## TASK DETAILS
Every line below from the one containing "def execTrvtri (d" through the one containing "match r.fault with" must be transcribed exactly. Omit all lines outside that stretch.

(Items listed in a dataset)
------------------------------------------------------------

-- triangle tests (R343)

def subQ3 (a b : List Q) : List Q := List.zipWith Q.sub a b
def crossQ (a b : List Q) : List Q :=
  let g (l : List Q) (i : Nat) : Q := l.getD i ⟨0, 1⟩
  [Q.sub (Q.mul (g a 1) (g b 2)) (Q.mul (g a 2) (g b 1)), Q.sub (Q.mul (g a 2) (g b 0)) (Q.mul (g a 0) (g b 2)), Q.sub (Q.mul (g a 0) (g b 1)) (Q.mul (g a 1) (g b 0))]
def dotQ (a b : List Q) : Q := (List.zipWith Q.mul a b).foldl Q.add ⟨0, 1⟩
def roundWord (q : Q) : Word := if q.isZero then 0 else BitVec.ofNat 32 (roundQ fF32 .rne false false q).bits
def missTri : List Word := [0x7F800000, 0, 0, 0]
/-- The four result words of a triangle test. -/
def triResult (ray tri : List Word) : List Word :=
  match allOk ((ray.take 8 ++ tri.take 9).map (fun w => match (f32 w).2 with | .fin _ q => Except.ok q | _ => Except.error ())) with
  | .error _ => missTri
  | .ok v =>
    let at_ (i : Nat) : List Q := (v.drop i).take 3
    let o := at_ 0
    let dir := at_ 4
    let v0 := at_ 8
    let e1 := subQ3 (at_ 11) v0
    let e2 := subQ3 (at_ 14) v0
    let r := subQ3 o v0
    let nd := dir.map Q.neg
    let det (a b c : List Q) : Q := dotQ a (crossQ b c)
    let dd := det e1 e2 nd
    if dd.isZero then missTri
    else
      let u := Q.div (det r e2 nd) dd
      let w := Q.div (det e1 r nd) dd
      let t := Q.div (det e1 e2 r) dd
      let zero : Q := ⟨0, 1⟩
      if Q.le zero u && Q.le zero w && Q.le (Q.add u w) ⟨1, 1⟩ && Q.le (v.getD 3 zero) t && Q.le t (v.getD 7 zero) then
        [roundWord t, roundWord u, roundWord w, if (dotQ (crossQ e1 e2) dir).num < 0 then 3 else 1]
      else missTri

-- requests (R337 to R341)

/-- A request as it enters the tester, which reads its record at the L2: after every access of the group before it, and before every one after it (R338; log entry 66). The bytes
of a node or a triangle that belong to the program are never read (R342, R343). -/
def readTest (s : State) (r : TrvReq) : TrvReq :=
  match agentRead s s.g.ctx.fn r.addr (if r.tri then 36 else 96) with
  | .error (x, _) => { r with fault := some (x.code, x.cause) }
  | .ok b => { r with bytes := b }
/-- TRVBOX and TRVTRI: one request a thread enters the region's tester. -/
def testOp (tri : Bool) (d a : Dst) (b : Src) (s : State) : Out :=
  servingSlot s 17 (fun s => withRegs s (dstRegs a 8 ++ srcRegs b 2) (activeLanes s.g) (fun s =>
    let l := laneAddrs s.g b .g
    let al := if tri then 64 else 128
    .next (match failAt l (fun _ x => if x % al ≠ 0 then some ⟨3, 0⟩ else none) with
      | some t => takeTrap s t
      | none => match failAt l (fun _ x => if 2251799813685248 ≤ x then some (pageFault Config.addressCause) else none) with
        | some t => takeTrap s t
        | none =>
          let region := regionOf s.g.core
          if 256 < (s.trvs.filter (fun r => decide (r.region = region))).length + l.length then stall s
          else
            let new := (List.zip (List.range l.length) l).map (fun e =>
              readTest s ({ id := s.nextId + e.1, group := s.g.id, launch := s.g.ctx.launch, region := region, tri := tri, lane := e.2.1, d := d, ray := dstWords s.g a 8 e.2.1
                            addr := e.2.2, first := s.nextId, pos := s.g.pos, off := s.g.off } : TrvReq))
            { s with trvs := s.trvs ++ new, nextId := s.nextId + l.length, g := advance s.g (1 + litsOf b) })))
def execTrvbox (d a : Dst) (b : Src) (s : State) : Out := testOp false d a b s
def execTrvtri (d a : Dst) (b : Src) (s : State) : Out := testOp true d a b s
/-- A failed request fills the traversal slot, or adds its lane when the slot is of the same instruction (R339, R409). -/
def oweTest (h : Group) (r : TrvReq) (x : XErr) (a : Nat) : Group :=
  let o : Owed := { code := x.code, unit := 3, pos := r.pos, off := r.off, addr := a, lanes := 1#64 <<< r.lane, done := 0, detail := x.cause, more := 0, remote := false, seq := r.first }
  match owedAt h 17 with
  | some q => if q.seq = r.first then { h with owed := updIf (fun e => decide (e.1 = 17)) (fun e => (e.1, { q with lanes := q.lanes ||| (1#64 <<< r.lane) })) h.owed } else fillOwed h 17 o
  | none => fillOwed h 17 o
/-- TRAVERSAL_RESULT (R338, R339): the result of the record that the tester has read is written; of a read that failed, a miss, and the trap is owed. -/
def execTraversalResult (id : Nat) (s : State) : Out :=
  .next (match findFirst (fun r => decide (r.id = id)) s.trvs with
    | none => s
    | some r =>
      let s1 := { s with trvs := s.trvs.filter (fun x => decide (x.id ≠ id)) }
      match getGroup s1 r.group with
      | none => s1
      | some h =>
        match r.fault with
        | some x => setGroup (walkRecord s1 h.ctx.fn ⟨x.1, x.2⟩ r.addr (some (r.region / 3))) (returned s s1 h (writeDst (oweTest h r ⟨x.1, x.2⟩ r.addr) r.d r.lane (if r.tri then missTri else [0, 0x7F800000])))
        | none =>
          let ws := wordsOf (if r.tri then 9 else 24) r.bytes
          setGroup s1 (returned s s1 h (writeDst h r.d r.lane (if r.tri then triResult r.ray ws else boxResult r.ray ws))))

-- the stack (R344 to R348)

def nodeTag : Nat := 4611686018427387904
def isEnd (e : DWord) : Bool := decide (e.toNat / nodeTag = 0)
def isInst (e : DWord) : Bool := decide (e.toNat / nodeTag = 2)
def endDepth : DWord := 2
def stackOf (h : Group) (l : Nat) : TStack := ((findFirst (fun e => decide (e.1 = l)) h.tstacks).map (·.2)).getD {}
def setStack (h : Group) (l : Nat) (k : TStack) : Group :=
  let rest := h.tstacks.filter (fun e => decide (e.1 ≠ l))
  { h with tstacks := if k = {} then rest else insBy (fun e => [e.1]) (l, k) rest }
/-- The capacity of a thread's spill area, in blocks. -/
def stackCap (h : Group) : Nat := h.ctx.kernel.trav / 64 - 1
def stackArea (h : Group) (l : Nat) : Nat := travBase h (h.origGrp.getD l h.grpix) (h.origLane.getD l l)
def instOf (e : DWord) : Nat := e.toNat % 16777216
/-- The topmost instance of entries, top first. -/
def topInst (l : List DWord) : Option Nat := (findFirst isInst l).map instOf
def currentInst (k : TStack) : Option Nat := match topInst k.entries with
  | some i => some i
  | none => k.base
/-- Writes bytes of a thread's spill area; a page that refuses them leaves the instruction without effect (R346). -/
def areaWrite (s : State) (l va : Nat) (bs : List Byte) : Except (XErr × Nat) State :=
  match spillWrite s l false va bs with
  | (_, some x) => .error x
  | (t, none) => .ok t
/-- The thread's header is written from its wave state (R345). Its bytes 8 to 63, which R345 leaves unnamed, stay as they are (log entry 37). -/
def writeHeader (s : State) (l : Nat) (k : TStack) : Except (XErr × Nat) State :=
  if s.g.ctx.kernel.trav < 64 then .ok s
  else areaWrite s l (stackArea s.g l) (natLe 4 k.blocks ++ natLe 4 (match k.base with | none => 0 | some i => i + 2147483648))
def readBlock (s : State) (l j : Nat) : Except (XErr × Nat) (List DWord) :=
  match spillRead s l (stackArea s.g l + 64 + 64 * j) 64 with
  | .error x => .error x
  | .ok b => .ok ((List.range 8).map (fun i => BitVec.ofNat 64 (fieldAt b (8 * i) 8))).reverse
/-- The topmost instance in the blocks below j. -/
def instBelow (s : State) (l : Nat) : Nat → Except (XErr × Nat) (Option Nat)
  | 0 => .ok none
  | j + 1 => match readBlock s l j with
    | .error x => .error x
    | .ok e => match topInst e with
      | some i => .ok (some i)
      | none => instBelow s l j
/-- What one thread's stack operation leaves: the state with its spills, the stack, the words of d, whether the walk ended. -/
structure StackStep where
  s : State
  k : TStack
  words : List Word
  depth : Bool
/-- Pushes an entry (R346). -/
def pushEntry (s : State) (l : Nat) (e : DWord) : Except (XErr × Nat) StackStep :=
  let k := stackOf s.g l
  if (k.entries.head?.map isEnd).getD false then .ok ⟨s, k, [], false⟩
  else if k.entries.length < 16 then .ok ⟨s, { k with entries := e :: k.entries }, [], false⟩
  else if k.blocks < stackCap s.g then
    let oldest := k.entries.drop 8
    match areaWrite s l (stackArea s.g l + 64 + 64 * k.blocks) ((oldest.reverse.map (fun x => natLe 8 x.toNat)).flatten) with
    | .error x => .error x
    | .ok t =>
      let k1 : TStack := { entries := e :: k.entries.take 8, blocks := k.blocks + 1, base := match topInst oldest with | some i => some i | none => k.base }
      match writeHeader t l k1 with
      | .error x => .error x
      | .ok u => .ok ⟨u, k1, [], false⟩
  else
    let k1 : TStack := { entries := [endDepth], blocks := 0, base := none }
    match writeHeader s l k1 with
    | .error x => .error x
    | .ok u => .ok ⟨u, k1, [], true⟩
def dwords (x : DWord) : List Word := [x.lo, x.hi]
def popTop (s : State) (k : TStack) : StackStep := match k.entries with
  | [] => ⟨s, k, [1, 0], false⟩
  | e :: l => ⟨s, { k with entries := l }, dwords e, false⟩
/-- TRVPOP (R346); a walk that ends with END EMPTY writes the header (R345). -/
def popEntry (s : State) (l : Nat) : Except (XErr × Nat) StackStep :=
  let k := stackOf s.g l
  match k.entries with
  | e :: _ => .ok (if isEnd e then ⟨s, k, dwords e, false⟩ else popTop s k)
  | [] =>
    if k.blocks = 0 then (match writeHeader s l k with | .error x => .error x | .ok u => .ok (popTop u k))
    else match readBlock s l (k.blocks - 1), instBelow s l (k.blocks - 1) with
      | .error x, _ => .error x
      | _, .error x => .error x
      | .ok e, .ok i =>
        let k1 : TStack := { entries := e, blocks := k.blocks - 1, base := i }
        match writeHeader s l k1 with
        | .error x => .error x
        | .ok u => .ok (popTop u k1)
/-- The latest block below j that holds an instance, with the entries older than it, top first. -/
def blockWithInst (s : State) (l : Nat) : Nat → Except (XErr × Nat) (Nat × List DWord)
  | 0 => .ok (0, [])
  | j + 1 => match readBlock s l j with
    | .error x => .error x
    | .ok e => if (topInst e).isSome then .ok (j, (e.dropWhile (fun x => !isInst x)).drop 1) else blockWithInst s l j
/-- TRVINST.leave (R346). -/
def leaveInst (s : State) (l : Nat) : Except (XErr × Nat) StackStep :=
  let k := stackOf s.g l
  let k1 : Except (XErr × Nat) (Option TStack) :=
    if (topInst k.entries).isSome then .ok (some { k with entries := (k.entries.dropWhile (fun x => !isInst x)).drop 1 })
    else if k.base.isNone then .ok none
    else match blockWithInst s l k.blocks with
      | .error x => .error x
      | .ok (j, e) => match instBelow s l j with
        | .error x => .error x
        | .ok i => .ok (some { entries := e, blocks := j, base := i })
  match k1 with
  | .error x => .error x
  | .ok none => .ok ⟨s, k, [], false⟩
  | .ok (some k2) => match writeHeader s l k2 with
    | .error x => .error x
    | .ok u => .ok ⟨u, k2, [], false⟩
/-- TRVRD (R348). -/
def readStack (s : State) (l : Nat) (stop : Bool) : Except (XErr × Nat) StackStep :=
  let k := stackOf s.g l
  let ended := decide (k.entries.head? = some endDepth)
  let st := if ended then 2 else if k.entries = [] ∧ k.blocks = 0 then 1 else 0
  let ws : List Word := [BitVec.ofNat 32 (k.entries.length + 32 * k.blocks + 65536 * st), match currentInst k with | none => 0 | some i => BitVec.ofNat 32 (i + 2147483648)]
  if stop then
    match writeHeader s l {} with
    | .error x => .error x
    | .ok u => .ok ⟨u, {}, ws, false⟩
  else .ok ⟨s, k, ws, false⟩
/-- A stack operation of every active thread, from the lowest; a fault leaves every stack as it was. -/
def eachStack (f : State → Nat → Except (XErr × Nat) StackStep) : List Nat → State → List (Nat × StackStep) → Except ((XErr × Nat) × Nat) (State × List (Nat × StackStep))
  | [], s, acc => .ok (s, acc)
  | l :: ls, s, acc => match f s l with
    | .error x => .error (x, l)
    | .ok r => eachStack f ls r.s (acc ++ [(l, r)])
def stackOp (reads : List Nat) (bad : Group → Nat → Bool) (d : Dst) (words : Nat) (f : State → Nat → Except (XErr × Nat) StackStep) (s : State) : Out :=
  servingSlot s 17 (fun s => withRegs s reads (activeLanes s.g) (fun s =>
    let wrong := (activeLanes s.g).filter (bad s.g)
    .next (if wrong ≠ [] then takeTrap s { code := 2, detail := 6, lanes := maskOf wrong }
      else match eachStack f (activeLanes s.g) s [] with
        | .error ((x, a), l) => takeTrap s { code := x.code, detail := x.cause, addr := a, lanes := 1#64 <<< l }
        | .ok (t, rs) =>
          let g := rs.foldl (fun h r => writeDst (setStack h r.1 r.2.k) d r.1 r.2.words) t.g
          let u : State := { t with g := advance g words }
          let ended : BitVec 64 := maskOf ((rs.filter (fun r => r.2.depth)).map (fun r => r.1))
          if u.g.ctx.kernel.travtrap ∧ ended ≠ 0 then trapAfter s u { code := 12, detail := ended.toNat, lanes := ended } else u)))
def execTrvpsh (a : Src) (s : State) : Out :=
  stackOp (srcRegs a 2) (fun _ _ => false) .zero (1 + litsOf a) (fun t l => pushEntry t l (BitVec.ofNat 64 ((src64 t.g false a l).toNat % nodeTag + nodeTag))) s
def execTrvpop (d : Dst) (s : State) : Out := stackOp [] (fun _ _ => false) d 1 popEntry s
def execTrvinstEnter (a : Src) (s : State) : Out :=
  stackOp (srcRegs a 1) (fun h l => decide (16777216 ≤ (src32 h a l).toNat)) .zero (1 + litsOf a) (fun t l => pushEntry t l (BitVec.ofNat 64 ((src32 t.g a l).toNat + 2 * nodeTag))) s
def execTrvinstLeave (s : State) : Out := stackOp [] (fun _ _ => false) .zero 1 leaveInst s
def execTrvrd (d : Dst) (a : Src) (s : State) : Out :=
  stackOp (srcRegs a 1) (fun h l => decide (2 ≤ (src32 h a l).toNat)) d (1 + litsOf a) (fun t l => readStack t l ((src32 t.g a l).getLsbD 0)) s

end Sys2Proof.Machine
end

------------------------------------------------------------

## SOLUTION TO THE PROBLEM
def execTrvtri (d a : Dst) (b : Src) (s : State) : Out := testOp true d a b s
/-- A failed request fills the traversal slot, or adds its lane when the slot is of the same instruction (R339, R409). -/
def oweTest (h : Group) (r : TrvReq) (x : XErr) (a : Nat) : Group :=
  let o : Owed := { code := x.code, unit := 3, pos := r.pos, off := r.off, addr := a, lanes := 1#64 <<< r.lane, done := 0, detail := x.cause, more := 0, remote := false, seq := r.first }
  match owedAt h 17 with
  | some q => if q.seq = r.first then { h with owed := updIf (fun e => decide (e.1 = 17)) (fun e => (e.1, { q with lanes := q.lanes ||| (1#64 <<< r.lane) })) h.owed } else fillOwed h 17 o
  | none => fillOwed h 17 o
/-- TRAVERSAL_RESULT (R338, R339): the result of the record that the tester has read is written; of a read that failed, a miss, and the trap is owed. -/
def execTraversalResult (id : Nat) (s : State) : Out :=
  .next (match findFirst (fun r => decide (r.id = id)) s.trvs with
    | none => s
    | some r =>
      let s1 := { s with trvs := s.trvs.filter (fun x => decide (x.id ≠ id)) }
      match getGroup s1 r.group with
      | none => s1
      | some h =>
        match r.fault with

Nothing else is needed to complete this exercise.